Functions that look like this:
$foo = modify_me($foo);
sometimes are good candidates for pass-by-reference, but it should be absolutely clear that the function modifies the passed in variable. (And if such a function is useful, often it's because it really ought to just be part of some class modifying its own private data.)
In PHP :
objects are passed by reference1 -- always
arrays and scalars are passed by value by default ; and can be passed by reference, using an & in the function's declaration.
For the performance part of your question, PHP doesn't deal with that the same way as C/C++ ; you should read the following article : Do not use PHP references
1. Or that's what we usually say -- even if it's not "completely true" -- see Objects and references
With PHP5 using "copy on write" and passing by reference causing more of a performance penalty than a gain, why should I use pass-by-reference? Other than call-back functions that would return more than one value or classes who's attributes you want to be alterable without calling a set function later(bad practice, I know), is there a use for it that I am missing?
You use pass-by-reference when you want to modify the result and that's all there is to it.
Remember as well that in PHP objects are always pass-by-reference.

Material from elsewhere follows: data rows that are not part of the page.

/-! ## Job, class, inspection and time commands (chapter 12) -/

/-- The Job commands: what each refuses, and what an accepted one does before its completion.  JOB_DEFINE of the job that prints is refused;
JOB_START names a defined job and takes the GY8 to PRINT; JOB_STOP answers the last line; JOB_ABORT answers the last line that has fired and
takes it to IDLE; JOB_PURGE answers how many billets it removed; GEOMETRY_SET puts the planes of the ports in force. -/
def Obligations.JobCommands : Prop :=
  (∀ (s : State) (c : Cmd), Waiting s c opJOB_DEFINE → let p := s.payloadOf c
    let d := jobDefOf p
    let next := bit (field p 1 1) 1
    jobBad p = false →
    (s.mode = .print → next = false → ∃ t, exec (.jobDefine c.ref) s = .next t ∧ Completed s t c stJOB_ACTIVE 0 []) ∧
    (s.mode ≠ .print → gapListBad d = true → ∃ t, exec (.jobDefine c.ref) s = .next t ∧ Completed s t c stGAP_LIST 0 []) ∧
    (s.mode ≠ .print → gapListBad d = false → next = false → ∃ t, exec (.jobDefine c.ref) s = .next t ∧
      Completed ((s.logWindow opJOB_DEFINE p (16 + 8 * field p 2 1)).defineJob d false) t c stOK 0 []) ∧
    (d.num ≠ s.curJob → gapListBad d = false → next = true → (∀ j, s.store.next = some j → j.accepted = false) →
      ∃ t, exec (.jobDefine c.ref) s = .next t ∧ t.store = { s.store with next := some ⟨d, 0, false, false⟩ } ∧
        Completed ((s.logWindow opJOB_DEFINE p (16 + 8 * field p 2 1)).defineJob d true) t c stOK 0 [])) ∧
  (∀ (s : State) (c : Cmd), Waiting s c opJOB_START → let p := s.payloadOf c
    let n := field p 0 1
    let b := field p 4 4
    n ≠ 0 → resv p [(1, 3)] = false →
    (s.jobNamed n = none → ∃ t, exec (.jobStart c.ref) s = .next t ∧ Completed s t c stNO_JOB 0 []) ∧
    (∀ j, s.jobNamed n = some j →
      (j.d.continuous = false → j.d.lastBand < b → ∃ t, exec (.jobStart c.ref) s = .next t ∧ Completed s t c stBAD_PARAM 0 []) ∧
      (j.d.continuous = true ∨ b ≤ j.d.lastBand → s.tmin (s.get R.FIR_CTRL_CLASS_SEL) = 0 →
        ∃ t, exec (.jobStart c.ref) s = .next t ∧ Completed s t c stNO_WAVEFORM 0 []) ∧
      (j.d.continuous = true ∨ b ≤ j.d.lastBand → s.tmin (s.get R.FIR_CTRL_CLASS_SEL) ≠ 0 → ∃ t, exec (.jobStart c.ref) s = .next t ∧
        Completed (((s.startJob n b).logAdd 0x07 none 0 ([1, n] ++ List.replicate 6 0 ++ toBytes 8 b)).setMode .print mcCOMMAND).kick
          t c stOK 0 []))) ∧
  (∀ (s : State) (c : Cmd), Turn s c opJOB_STOP → let p := s.payloadOf c
    field p 0 1 < 2 → resv p [(1, 2)] = false → (field p 0 1 = 0 → field p 3 5 = 0) →
    (s.mode ≠ .print → s.path.aborted = false → ∃ t, exec (.jobStop c.ref) s = .next t ∧ Completed s t c stWRONG_MODE 0 []) ∧
    (s.mode = .print → let u := s.stopRequest (field p 3 5) mcCOMMAND
      ∃ t, exec (.jobStop c.ref) s = .next t ∧ Completed (u.logAdd 0x07 none 0 ([2, u.curJob] ++ List.replicate 6 0 ++ toBytes 8 (u.path.stop.getD 0)))
        t c stOK 0 (toBytes 5 (u.path.stop.getD 0) ++ [0, 0, 0]))) ∧
  (∀ (s : State) (c : Cmd), Turn s c opJOB_ABORT →
    (s.mode ≠ .print → s.path.aborted = true → ∃ t, exec (.jobAbort c.ref) s = .next t ∧ Completed s t c stOK 0 s.abortResult) ∧
    (s.mode ≠ .print → s.path.aborted = false → ∃ t, exec (.jobAbort c.ref) s = .next t ∧ Completed s t c stWRONG_MODE 0 []) ∧
    (s.mode = .print → let u := s.abortWork
      let v := u.linkCmd ((List.range u.nPorts).filter u.linkUp) 1 3 []
      ∃ t, exec (.jobAbort c.ref) s = .next t ∧ t.mode = .idle ∧
        Completed ((v.logAdd 0x07 none 0 ([3, v.curJob] ++ List.replicate 14 0)).setMode .idle mcCOMMAND) t c stOK 0 s.abortResult)) ∧
  (∀ (s : State) (c : Cmd), Waiting s c opJOB_PURGE → let p := s.payloadOf c
    resv p [(1, 3)] = false → field p 0 1 ≠ 0 → ∃ t, exec (.jobPurge c.ref) s = .next t ∧
      Completed ((s.logWindow opJOB_PURGE p 4).purgeJob (field p 0 1)).1 t c stOK 0
        (toBytes 4 (s.store.billets.filter (fun (b : Billet) => b.job == field p 0 1)).length)) ∧
  (∀ (s : State) (c : Cmd), Waiting s c opGEOMETRY_SET → let p := s.payloadOf c
    let planeOf := (p.drop 4).take 24
    field p 0 1 ≠ 0 → field p 0 1 ≤ 8 → resv p [(1, 3)] = false →
    ((∃ e ∈ planeOf, e ≠ 0xFF ∧ field p 0 1 ≤ e) → ∃ t, exec (.geometrySet c.ref) s = .next t ∧ Completed s t c stPLANE_RANGE 0 []) ∧
    ((∀ e ∈ planeOf, e = 0xFF ∨ e < field p 0 1) → (∀ i, s.nPorts ≤ i → i < 24 → planeOf.getD i 0xFF = 0xFF) →
      ∃ t, exec (.geometrySet c.ref) s = .next t ∧
        Completed ((s.logWindow opGEOMETRY_SET p 28).putGeometry (field p 0 1) planeOf) t c stOK 0 [])) ∧
  (∀ (s : State) (c : Cmd), Waiting s c opSKEW_SET → s.mode = .idle → let q := s.payloadOf c
    field q 0 1 < s.nPorts → field q 1 1 = 0 → field q 6 1 < 64 → resv q [(2, 2), (7, 1), (13, 3)] = false → field q 8 5 = 0 →
    let v := field q 4 2 + field q 6 1 * 2 ^ 16
    (16384 ≤ field q 4 2 → ∃ t, exec (.skewSet c.ref) s = .next t ∧ Completed s t c stREFUSED 1 []) ∧
    (field q 4 2 < 16384 → ∃ t, exec (.skewSet c.ref) s = .next t ∧
      Completed ((s.skewPut (field q 0 1) v).logAdd 0x01 none 2 (regwBody [(0x40301000 + 4 * field q 0 1, v)])) t c stOK 0 (List.replicate 8 0))) ∧
  (∀ (s : State) (c : Cmd) (asap : Bool), Waiting s c opSKEW_SET → s.mode = .print → let q := s.payloadOf c
    let p := field q 0 1
    let off := field q 4 2
    p < s.nPorts → field q 1 1 = b2n asap → field q 6 1 < 64 → resv q [(2, 2), (7, 1), (13, 3)] = false → (asap = true → field q 8 5 = 0) →
    (field q 6 1 ≠ s.get (R.BLT_SKEW_SUBLINE p) → ∃ t, exec (.skewSet c.ref) s = .next t ∧ Completed s t c stSUBLINE_PRINT 0 []) ∧
    (field q 6 1 = s.get (R.BLT_SKEW_SUBLINE p) → s.flag (R.BLT_SKEW_PEND_ARM p) = true →
      ∃ t, exec (.skewSet c.ref) s = .next t ∧ Completed s t c stSKEW_PENDING 0 []) ∧
    (field q 6 1 = s.get (R.BLT_SKEW_SUBLINE p) → s.flag (R.BLT_SKEW_PEND_ARM p) = false →
      let u := ((s.put (R.BLT_SKEW_PEND_OFFSET p) off).put (R.BLT_SKEW_AT_LINE p) (field q 8 5)).skewArm p off (if asap then 0 else field q 8 5)
      (s.skewRefusal p off ≠ 0 → ∃ t, exec (.skewSet c.ref) s = .next t ∧ Completed u t c stREFUSED (s.skewRefusal p off) []) ∧
      (s.skewRefusal p off = 0 → ∃ t, exec (.skewSet c.ref) s = .next t ∧
        Completed u t c stOK 0 (toBytes 5 (u.get (R.BLT_SKEW_AT_LINE p)) ++ [0, 0, 0]))))

/-- Class tables, head memory and inspection: WAVE_STAGE writes the words it stages; WAVE_LOAD is refused while another load runs and for
a table that breaks its rules; HEAD_MEM_READ of a port that is not up is refused; CAPTURE of a camera that is absent or off is refused, and
otherwise requests; STATS_RING sets the ring up at its beginning; GRAIN_WRITE puts its list through the change list. -/
def Obligations.ClassAndInspectionCommands : Prop :=
  (∀ (s : State) (c : Cmd), Waiting s c opWAVE_STAGE →
    (stageBad (s.payloadOf c) = true → ∃ t, exec (.waveStage c.ref) s = .next t ∧ Completed s t c stBAD_PARAM 0 []) ∧
    (stageBad (s.payloadOf c) = false → let l := s.stageWords (s.payloadOf c)
      ∃ t, exec (.waveStage c.ref) s = .next t ∧ Completed (l.foldl State.stageWord (s.logAdd 0x01 none 2 (regwBody l))) t c stOK 0 [])) ∧
  (∀ (s : State) (c : Cmd), Waiting s c opWAVE_LOAD → let p := s.payloadOf c
    field p 0 1 < 2 → resv p [(1, 3)] = false →
    (s.load ≠ none → ∃ t, exec (.waveLoad c.ref) s = .next t ∧ Completed s t c stBUSY 0 []) ∧
    (s.load = none → s.flag R.FIR_CTRL_PEND = false →
      ((s.staged (field p 0 1)).ok (field p 0 1) = false → ∃ t, exec (.waveLoad c.ref) s = .next t ∧ t.flag R.FIR_STAT_TABLE_BAD = true ∧
        Completed (s.raise R.FIR_STAT_TABLE_BAD srcFIR) t c stTABLE_BAD 0 []) ∧
      ((s.staged (field p 0 1)).ok (field p 0 1) = true → exec (.waveLoad c.ref) s = .next (s.framed
        ({ (s.startLong c) with load := some (⟨field p 0 1, s.staged (field p 0 1), false, 0, 0, 0, 0⟩ : WaveLoad) } : State).loadKick)))) ∧
  (∀ (s : State) (c : Cmd), Waiting s c opHEAD_MEM_READ → c.progress = 0 → let p := s.payloadOf c
    let len := field p 4 2
    len ≠ 0 → len ≤ 240 → resv p [(1, 1), (6, 2)] = false → field p 0 1 < s.nPorts →
    (s.mode ≠ .shadow → s.linkUp (field p 0 1) = false → ∃ t, exec (.headMemRead c.ref) s = .next t ∧ Completed s t c stHEAD_DOWN 0 []) ∧
    (s.mode = .shadow → 128 < field p 2 2 + len → ∃ t, exec (.headMemRead c.ref) s = .next t ∧ Completed s t c stSTANDBY 0 []) ∧
    (s.mode = .shadow → field p 2 2 + len ≤ 128 → ∃ t, exec (.headMemRead c.ref) s = .next t ∧ Completed s t c stOK 0
      ((((List.range 32).flatMap (fun (w : Nat) => toBytes 4 (s.get (R.HLK_HMEM_DATA (field p 0 1) w)))).drop (field p 2 2)).take len)) ∧
    (s.mode ≠ .shadow → s.linkUp (field p 0 1) = true → ∃ t, exec (.headMemRead c.ref) s = .next t ∧
      (∃ d ∈ t.mbx.cmds, d.ref = c.ref ∧ d.progress = 1 + (s.link (field p 0 1)).cseq) ∧ t.get R.CNT_MBX_FINAL_COUNT = s.get R.CNT_MBX_FINAL_COUNT)) ∧
  (∀ (s : State) (c : Cmd), Waiting s c opCAPTURE → let p := s.payloadOf c
    let n := field p 0 1
    n < 4 → field p 1 1 < 2 → resv p [(2, 2)] = false → field p 4 4 % 64 = 0 → field p 8 8 % 64 = 0 →
    (s.nCams ≤ n → ∃ t, exec (.capture c.ref) s = .next t ∧ Completed s t c stABSENT 0 []) ∧
    (n < s.nCams → s.flag (R.CAM_CAP_BUSY n) = true ∨ s.flag R.BLT_ENG_CFG_CAP_ENABLE = false →
      ∃ t, exec (.capture c.ref) s = .next t ∧ Completed s t c stCAPTURE_REFUSED 0 []) ∧
    (n < s.nCams → s.flag (R.CAM_CAP_BUSY n) = false → s.flag R.BLT_ENG_CFG_CAP_ENABLE = true → s.flag (R.CAM_CFG_EN n) = false →
      ∃ t, exec (.capture c.ref) s = .next t ∧ Completed s t c stPORT_OFF 0 []) ∧
    (n < s.nCams → s.flag (R.CAM_CAP_BUSY n) = false → s.flag R.BLT_ENG_CFG_CAP_ENABLE = true → s.flag (R.CAM_CFG_EN n) = true →
      ∃ t, exec (.capture c.ref) s = .next t ∧ Completed
        (((s.put (R.CAM_CAPADDR_ADDR n) (field p 8 8)).put (R.CAM_CAPSIZE_SIZE n) (field p 4 4)).capWrite n (1 + 2 * field p 1 1)) t c stOK 0 [])) ∧
  (∀ (s : State) (c : Cmd), Waiting s c opSTATS_RING → let p := s.payloadOf c
    field p 8 1 < 5 → field p 9 1 < 2 → resv p [(10, 2)] = false → field p 0 8 % 1024 = 0 →
    ∃ t, exec (.statsRing c.ref) s = .next t ∧ t.get R.CAM_SRING_LO_ADDR_LO = field p 0 4 ∧ t.get R.CAM_SRING_HI_ADDR_HI = field p 4 4 ∧
      t.get R.CAM_SRING_CFG_SIZE = field p 8 1 ∧ t.get R.CAM_SRING_CFG_EN = field p 9 1 ∧ t.get R.CAM_SRING_HEAD_HEAD = 0 ∧
      t.get R.CAM_SRING_DONE_DONE = 0 ∧ t.cam = { s.cam with phase := true } ∧ t.flash = s.flash) ∧
  (∀ (s : State) (c : Cmd), Waiting s c opGRAIN_WRITE → let p := s.payloadOf c
    field p 0 1 < 2 → resv p [(1, 1), (9, 7)] = false → field p 2 2 ≠ 0 → field p 2 2 ≤ 14 →
    (s.flag R.GMP_CSTAT_BUSY = true → ∃ t, exec (.grainWrite c.ref) s = .next t ∧ Completed s t c stCOMMIT_PENDING 0 []) ∧
    (s.flag R.GMP_CSTAT_BUSY = false → exec (.grainWrite c.ref) s = .next (s.framed
      (s.grainList c (field p 2 2) (field p 4 5) (bit (field p 0 1) 0) ((p.drop 16).take (16 * field p 2 2)))))) ∧
  (∀ (s : State) (c : Cmd), Waiting s c opGRAIN_WRITE → let p := s.payloadOf c
    let r := s.dmaIn (field p 16 8) (16 * field p 2 2)
    field p 0 1 = 2 ∨ field p 0 1 = 3 → resv p [(1, 1), (9, 7)] = false → field p 2 2 ≠ 0 → field p 2 2 ≤ 4096 → field p 16 8 % 64 = 0 →
    s.flag R.GMP_CSTAT_BUSY = false →
    (r.2 = none → ∃ t, exec (.grainWrite c.ref) s = .next t ∧ Completed r.1 t c stDMA_ERROR 0 []) ∧
    (∀ b, r.2 = some b → exec (.grainWrite c.ref) s = .next (s.framed
      (r.1.grainList c (field p 2 2) (field p 4 5) (bit (field p 0 1) 0) b)))) ∧
  (∀ (s : State) (c : Cmd) (count line : Nat) (asap : Bool) (b : List Nat), c.ref.slot < 64 →
    let u := ((((s.putBytes 0x42100000 b).put R.GMP_COMMIT_COUNT count).put R.GMP_COMMIT_ASAP (b2n asap)).put R.GMP_COMMIT_AT_LINE line)
    let l := u.changeList (min count 4096)
    let r := u.commitGo l count (if asap then none else some line)
    (∀ cause i, u.commitRefusal count l = some (cause, i) → Completed r.1 (s.grainList c count line asap b) c stREFUSED (cause + i * 2 ^ 8) []) ∧
    (u.commitRefusal count l = none → Completed r.1 (s.grainList c count line asap b) c stOK 0 (toBytes 5 r.2 ++ [0, 0, 0])))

Personally I find PHP's system of copying values implicitly (I guess to defend against accidental modification) cumbersome and unintuitive but then again I started in strongly typed languages, which probably explains that. But I find it interesting that objects differ from PHP's normal operation and I take it as evidence that PHP"s implicit copying mechanism really isn't a good system.
A recursive function that fills an array? Remember writing something like that, once.
There's no point in having hundreds of copies of a partially filled array and copying, splicing and joining parts at every turn.
Even when passing objects there is a difference.
Try this example:
class Penguin { }
$a = new Penguin();
function one($a)
{
$a = null;
}
function two(&$a)
{
$a = null;
}
var_dump($a);
one($a);
var_dump($a);
two($a);
var_dump($a);
The result will be:
object(Penguin)#1 (0) {}
object(Penguin)#1 (0) {}
NULL
When you pass a variable containing a reference to an object by reference, you are able to modify the reference to the object.